Saved data entries:

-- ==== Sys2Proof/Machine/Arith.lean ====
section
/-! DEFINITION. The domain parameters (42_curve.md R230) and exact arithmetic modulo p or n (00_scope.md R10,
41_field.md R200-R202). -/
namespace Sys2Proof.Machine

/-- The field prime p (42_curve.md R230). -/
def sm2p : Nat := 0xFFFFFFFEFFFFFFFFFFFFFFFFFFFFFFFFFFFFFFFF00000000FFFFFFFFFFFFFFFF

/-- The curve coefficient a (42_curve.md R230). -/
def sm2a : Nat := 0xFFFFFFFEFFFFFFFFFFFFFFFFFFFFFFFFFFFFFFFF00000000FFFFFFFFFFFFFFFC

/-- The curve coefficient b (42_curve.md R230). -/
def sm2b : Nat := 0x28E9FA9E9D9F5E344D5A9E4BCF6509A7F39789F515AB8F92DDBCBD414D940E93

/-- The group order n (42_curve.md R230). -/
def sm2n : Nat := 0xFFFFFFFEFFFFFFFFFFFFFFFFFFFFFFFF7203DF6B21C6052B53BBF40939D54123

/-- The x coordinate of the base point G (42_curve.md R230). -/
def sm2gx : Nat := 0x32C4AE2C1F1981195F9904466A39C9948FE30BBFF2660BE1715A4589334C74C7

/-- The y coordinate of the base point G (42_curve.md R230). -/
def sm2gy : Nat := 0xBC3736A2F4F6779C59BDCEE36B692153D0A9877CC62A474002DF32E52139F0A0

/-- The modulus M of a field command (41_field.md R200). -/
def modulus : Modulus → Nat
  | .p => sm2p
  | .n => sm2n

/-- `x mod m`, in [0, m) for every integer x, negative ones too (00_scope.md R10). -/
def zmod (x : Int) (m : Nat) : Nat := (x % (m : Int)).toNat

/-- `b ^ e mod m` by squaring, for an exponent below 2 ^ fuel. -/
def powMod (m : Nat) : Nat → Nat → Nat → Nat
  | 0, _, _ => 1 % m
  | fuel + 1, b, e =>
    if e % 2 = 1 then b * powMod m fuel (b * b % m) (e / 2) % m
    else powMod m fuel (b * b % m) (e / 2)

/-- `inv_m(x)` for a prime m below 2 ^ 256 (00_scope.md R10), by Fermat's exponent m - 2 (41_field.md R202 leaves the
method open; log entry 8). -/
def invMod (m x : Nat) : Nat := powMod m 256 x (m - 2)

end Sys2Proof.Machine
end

[Try it]
Your response must consist of the entries, reproduced exactly.

[Solution]
-- ==== Sys2Proof/Machine/Arith.lean ====
section
/-! DEFINITION. The domain parameters (42_curve.md R230) and exact arithmetic modulo p or n (00_scope.md R10,
41_field.md R200-R202). -/
namespace Sys2Proof.Machine

/-- The field prime p (42_curve.md R230). -/
def sm2p : Nat := 0xFFFFFFFEFFFFFFFFFFFFFFFFFFFFFFFFFFFFFFFF00000000FFFFFFFFFFFFFFFF

/-- The curve coefficient a (42_curve.md R230). -/
def sm2a : Nat := 0xFFFFFFFEFFFFFFFFFFFFFFFFFFFFFFFFFFFFFFFF00000000FFFFFFFFFFFFFFFC

/-- The curve coefficient b (42_curve.md R230). -/
def sm2b : Nat := 0x28E9FA9E9D9F5E344D5A9E4BCF6509A7F39789F515AB8F92DDBCBD414D940E93

/-- The group order n (42_curve.md R230). -/
def sm2n : Nat := 0xFFFFFFFEFFFFFFFFFFFFFFFFFFFFFFFF7203DF6B21C6052B53BBF40939D54123

/-- The x coordinate of the base point G (42_curve.md R230). -/
def sm2gx : Nat := 0x32C4AE2C1F1981195F9904466A39C9948FE30BBFF2660BE1715A4589334C74C7

/-- The y coordinate of the base point G (42_curve.md R230). -/
def sm2gy : Nat := 0xBC3736A2F4F6779C59BDCEE36B692153D0A9877CC62A474002DF32E52139F0A0

/-- The modulus M of a field command (41_field.md R200). -/
def modulus : Modulus → Nat
  | .p => sm2p
  | .n => sm2n

/-- `x mod m`, in [0, m) for every integer x, negative ones too (00_scope.md R10). -/
def zmod (x : Int) (m : Nat) : Nat := (x % (m : Int)).toNat

/-- `b ^ e mod m` by squaring, for an exponent below 2 ^ fuel. -/
def powMod (m : Nat) : Nat → Nat → Nat → Nat
  | 0, _, _ => 1 % m
  | fuel + 1, b, e =>
    if e % 2 = 1 then b * powMod m fuel (b * b % m) (e / 2) % m
    else powMod m fuel (b * b % m) (e / 2)

/-- `inv_m(x)` for a prime m below 2 ^ 256 (00_scope.md R10), by Fermat's exponent m - 2 (41_field.md R202 leaves the
method open; log entry 8). -/
def invMod (m x : Nat) : Nat := powMod m 256 x (m - 2)

end Sys2Proof.Machine
end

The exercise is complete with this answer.